2.5. Conjugation of aptamer

The conjugation of amine‐functionalized niosomes with thiol‐modified (‐SH) aptamers was conducted utilizing the sulfo‐SMCC coupling protocol. Initially, the niosomes were incubated with sulfo‐SMCC in PBS at ambient temperature for 30 min. Following this incubation, the aptamers were introduced into the reaction mixture. The combined solution, containing both niosomes and aptamers, was subsequently agitated in a thermo shaker for an additional 30 min at room temperature to facilitate the conjugation process. Post‐conjugation, the reaction mixture was subjected to dialysis using an appropriate dialysis membrane to remove unbound peptides and excess aptamers. This dialysis step was crucial in ensuring the isolation of the desired niosome–aptamer complexes, free from any unbound or excess components.

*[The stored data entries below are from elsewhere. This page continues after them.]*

-- ==== Sys2Proof/Machine/Notices.lean ====
section
/-! DEFINITION. Lost chips and ports, fault notices and Pendant promotion (R438, R441, R538 to R544). -/

namespace Sys2Proof.Machine

/-! ## Notices that leave (R538, R539, R541) -/

/-- The valid direction ports, each once (R456). -/
def State.dirPorts (s : State) : List Nat :=
  ((List.range 4).filterMap (fun d => match s.dirPort d with
    | .port p => some p
    | _ => none)).eraseDups

/-- A `CTL` notice sent on a port to the chip at its far end. -/
def State.noticeOn (s : State) (p op kind chip xid : Nat) : State :=
  (s.sendVia (.port p) { OutMsg.blank with
    op := op, src := s.chip, dst := s.f F.ALT_PORT_CFG_PEER_CHIP p, vc := 5, xid := xid, arg0 := kind, arg1 := chip }).1

/-- A notice sent on every valid direction port but one. -/
def State.flood (s : State) (kind chip xid : Nat) (except_ : Option Nat) : State :=
  (s.dirPorts.filter (fun p => except_ != some p)).foldl (fun s p => s.noticeOn p 0x28 kind chip xid) s

/-- A notice identifier seen; the last 64 are kept (R539). -/
def State.noteXid (s : State) (xid : Nat) : State :=
  { s with faults := { s.faults with seenNotices := (xid :: s.faults.seenNotices).take 64 } }

/-- The identifier of the next notice that the device originates: its chip, and a counter of 20 bits (R539). -/
def State.newXid (s : State) : State × Nat :=
  let n := s.faults.noticeCtr
  let xid := s.chip * 2 ^ 20 + n
  ({ s with faults := { s.faults with noticeCtr := (n + 1) % 2 ^ 20 } }.noteXid xid, xid)

/-- The chip of the partner (R541). -/
def State.partner (s : State) : Nat := s.chip - s.f F.ALT_MESH_BASE + s.f F.ALT_EXT_BASE

/-- A copy of a notice sent to the partner. -/
def State.noticePartner (s : State) (kind chip xid : Nat) : State :=
  (s.sendPlainRoute { OutMsg.blank with
    op := 0x28, src := s.chip, dst := s.partner, vc := 5, xid := xid, arg0 := kind, arg1 := chip }).1

/-- `GOING_DOWN`, or a notice about this device, sent on every port with a carrying link (R511, R537). -/
def State.announce (s : State) (op kind : Nat) : State :=
  let r := s.newXid
  ((List.range 8).filter (fun p => !(s.carrying p).isEmpty)).foldl (fun s p => s.noticeOn p op kind s.chip r.2) r.1

/-! ## Lost chips (R538, R540) -/

/-- Whether a chip is in the lost set. -/
def State.isLost (s : State) (x : Nat) : Bool := (s.f F.FLT_LOST_LOST (x / 64)).testBit (x % 64)

/-- The requests in flight to a chip end `MEMBER_LOST` (R540). -/
def State.failChip (s : State) (x : Nat) : State :=
  (s.net.requests.filter (fun y => y.plainLink.isNone && y.msg.dst == x)).foldl
    (fun s y => if s.net.requests.any (fun z => z.xid == y.xid) then s.failRequest y .memberLost else s) s

/-- A chip added to the lost set (R538, R539): logged, with a kind-1 notice in the partition and a copy to the partner of a device
with a role; work that needs the chip ends (R337, R368, R470, R485). -/
def State.addLost (s : State) (x : Nat) : State :=
  if s.isLost x then s
  else
    let s := s.setF F.FLT_LOST_LOST (s.f F.FLT_LOST_LOST (x / 64) ||| 2 ^ (x % 64)) (x / 64)
    let s := s.fault 0x1504 .chip x 0xFF none (BitVec.ofNat 64 x)
    let r := s.newXid
    let s := r.1.flood 1 x r.2 none
    let s := if s.fb F.FLT_PENDANT_VALID then s.noticePartner 1 x r.2 else s
    (((s.failChip x).ringChipLost x).routeLost x).collLost x

/-! ## Promotion (R542, R543) -/

/-- Whether this device is a Pendant. -/
def State.isPendant (s : State) : Bool := s.fb F.FLT_PENDANT_VALID && s.fb F.FLT_PENDANT_ROLE

/-- Whether a chip belongs to the partner partition (R541). -/
def State.partnerChip (s : State) (x : Nat) : Bool :=
  s.fb F.ALT_EXT_VALID && decide (s.f F.ALT_EXT_BASE ≤ x) && decide (x < s.f F.ALT_EXT_BASE + s.f F.ALT_EXT_COUNT)

/-- A promotion begun (R542, R544): a kind-3 notice in the partition, a copy to the partner, and `PROMOTE` for the bindings of the mask.
A trigger after another is ignored. -/
def State.beginPromotion (s : State) (trigger chip : Nat) : State :=
  if s.faults.promoting || s.fb F.FLT_PENDANT_PROMOTED then s
  else
    let r := s.newXid
    ((r.1.flood 3 chip r.2 none).noticePartner 3 chip r.2).startPromotion trigger chip

/-- A trigger of R542 on a Pendant with `AUTO`. -/
def State.autoPromote (s : State) (trigger chip : Nat) : State :=
  if s.isPendant && s.fb F.FLT_PENDANT_AUTO then s.beginPromotion trigger chip else s

/-- A primary receives a kind-3 notice (R543): `STOPPED`, `STOP` for every mirrored binding, and a kind-4 notice. -/
def State.stopPrimary (s : State) : State :=
  let s := s.setF F.FLT_PENDANT_STOPPED 1
  let s := ((List.range 64).filter (fun m => s.fb F.SRV_MIRROR_EN m)).foldl (fun s m => s.stopServe m) s
  let r := s.newXid
  r.1.flood 4 s.chip r.2 none

/-! ## Rows of the table -/

/-- A notice that has not been seen (R539). -/
def State.takeNotice (s : State) (m : Msg) : State :=
  let kind := m.arg0.toNat % 256
  let x := m.arg1.toNat % 4096
  let s := s.noteXid m.xid.toNat
  let s := if kind = 1 ∨ kind = 3 then s.flood kind x m.xid.toNat (s.portOf m.link.val) else s
  match kind with
  | 1 =>
    let s := s.addLost x
    if s.partnerChip x then s.autoPromote 1 x else s
  | 2 =>
    let s := s.addLost m.src.toNat
    if s.partnerChip m.src.toNat then s.autoPromote 2 m.src.toNat else s
  | 3 => if s.fb F.FLT_PENDANT_VALID && !s.fb F.FLT_PENDANT_ROLE then s.stopPrimary else s.autoPromote 4 x
  | _ => s

/-- `FAULT_NOTICE` (R539): one whose `XID` is among the last 64 is dropped. -/
def execFaultNotice (m : Msg) (s : State) : Host.Outcome State Fault Refusal :=
  .next (s.receive m 0x28 fun s => if s.faults.seenNotices.contains m.xid.toNat then s else s.takeNotice m)

/-- `GOING_DOWN` (R538, R542): its source is lost at once. -/
def execGoingDown (m : Msg) (s : State) : Host.Outcome State Fault Refusal :=
  .next (s.receive m 0x29 fun s =>
    let s := s.addLost m.src.toNat
    if s.partnerChip m.src.toNat then s.autoPromote 3 m.src.toNat else s)

/-- A message of this device's own that did not reach a chip (R441, R470). -/
def State.undelivered (s : State) (op dst xid : Nat) : State :=
  if [0x01, 0x03, 0x05, 0x08, 0x20, 0x21].contains op then
    match s.requestOf xid false with
    | some x => s.failRequest x .memberLost
    | none => s
  else if 0x10 ≤ op ∧ op ≤ 0x14 then s.ringChipLost dst
  else if op = 0x18 ∨ op = 0x19 then s.collLost dst
  else s

/-- `UNREACHABLE` (R441, R470): `ARG0` gives the type of the message and `ARG1` the chip it could not reach. -/
def execUnreachable (m : Msg) (s : State) : Host.Outcome State Fault Refusal :=
  .next (s.receive m 0x2A fun s => s.undelivered m.arg0.toNat (m.arg1.toNat % 4096) m.xid.toNat)

/-- Port `p` becomes lost (R438): its messages return to their sources, Meander runs over it end, and the chip at its far end is lost
with the last port to it. -/
def State.losePort (s : State) (p : Nat) : State :=
  let msgs := (s.lport p).txq.map (fun t => t.msg)
  let s := (s.setF F.ALT_PORT_STAT_LOST 1 p).setF F.ALT_PORT_STAT_LOST_EVT 1 p
  let s := s.setLport p { s.lport p with txq := [] }
  let s := msgs.foldl (fun s m =>
    if m.src = s.chip then (s.dropNotice m).undelivered m.op m.dst m.xid else (s.dropNotice m).noticeUnreachable m) s
  let s := s.ringPortLost p
  let x := s.f F.ALT_PORT_CFG_PEER_CHIP p
  if (List.range 8).all (fun k =>
      !s.fb F.ALT_PORT_CFG_VALID k || s.f F.ALT_PORT_CFG_PEER_CHIP k != x || s.fb F.ALT_PORT_STAT_LOST k) then s.addLost x
  else s

/-- `PORT_LOST` (R438): a valid port has had no carrying link for `LOST_US` µs, where 0 acts as 20. -/
def execPortLost (p : LPort) (s : State) : Host.Outcome State Fault Refusal :=
  let n := p.val
  .next (match (s.lport n).noCarry with
    | some t =>
      if s.fb F.ALT_PORT_CFG_VALID n && !s.fb F.ALT_PORT_STAT_LOST n &&
          decide (t + limitTicks (s.f F.ALT_PORT_CFG_LOST_US n) 20 ≤ s.now) then s.losePort n
      else s
    | none => s)

/-- `PROMOTE_NOW` (R542, R557): a write of 1 on a Pendant, from either port or the supervisor firmware. -/
def execPromoteNow (via : Via) (s : State) : Host.Outcome State Fault Refusal :=
  .next (match via with
    | .sideband => s
    | _ => if s.isPendant then s.beginPromotion 5 0 else s)

end Sys2Proof.Machine
end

2.6. Encapsulation efficiency

The encapsulation efficiency (%EE) of the doxorubicin–cisplatin (Dox‐Cis) loaded niosomes was quantified based on the fluorometric properties of doxorubicin. To conduct this analysis, niosome samples that had been freshly dialyzed were utilized. The vesicle bilayer was disrupted by vortexing and subsequent sonication in methanol for 10 min. A calibration curve for doxorubicin was established using standard solutions of doxorubicin prepared in PBS at concentrations ranging from 1.0 to 50 μM. The disrupted Dox‐loaded niosomes were then diluted with PBS, and the concentration of encapsulated doxorubicin was determined by comparing the fluorescence intensity to the established calibration curve.

2.7. Particle size

The particle size and zeta potential of Nio/Dox‐Cis/MUC‐1 were assessed using dynamic light scattering (DLS) analysis, conducted with a Malvern Zetasizer Nanoseries‐Nano‐ZS. Additionally, the size and morphology of the particles were examined through transmission electron microscopy (TEM) using a JEM‐2100F microscope (JEOL, Tokyo, Japan).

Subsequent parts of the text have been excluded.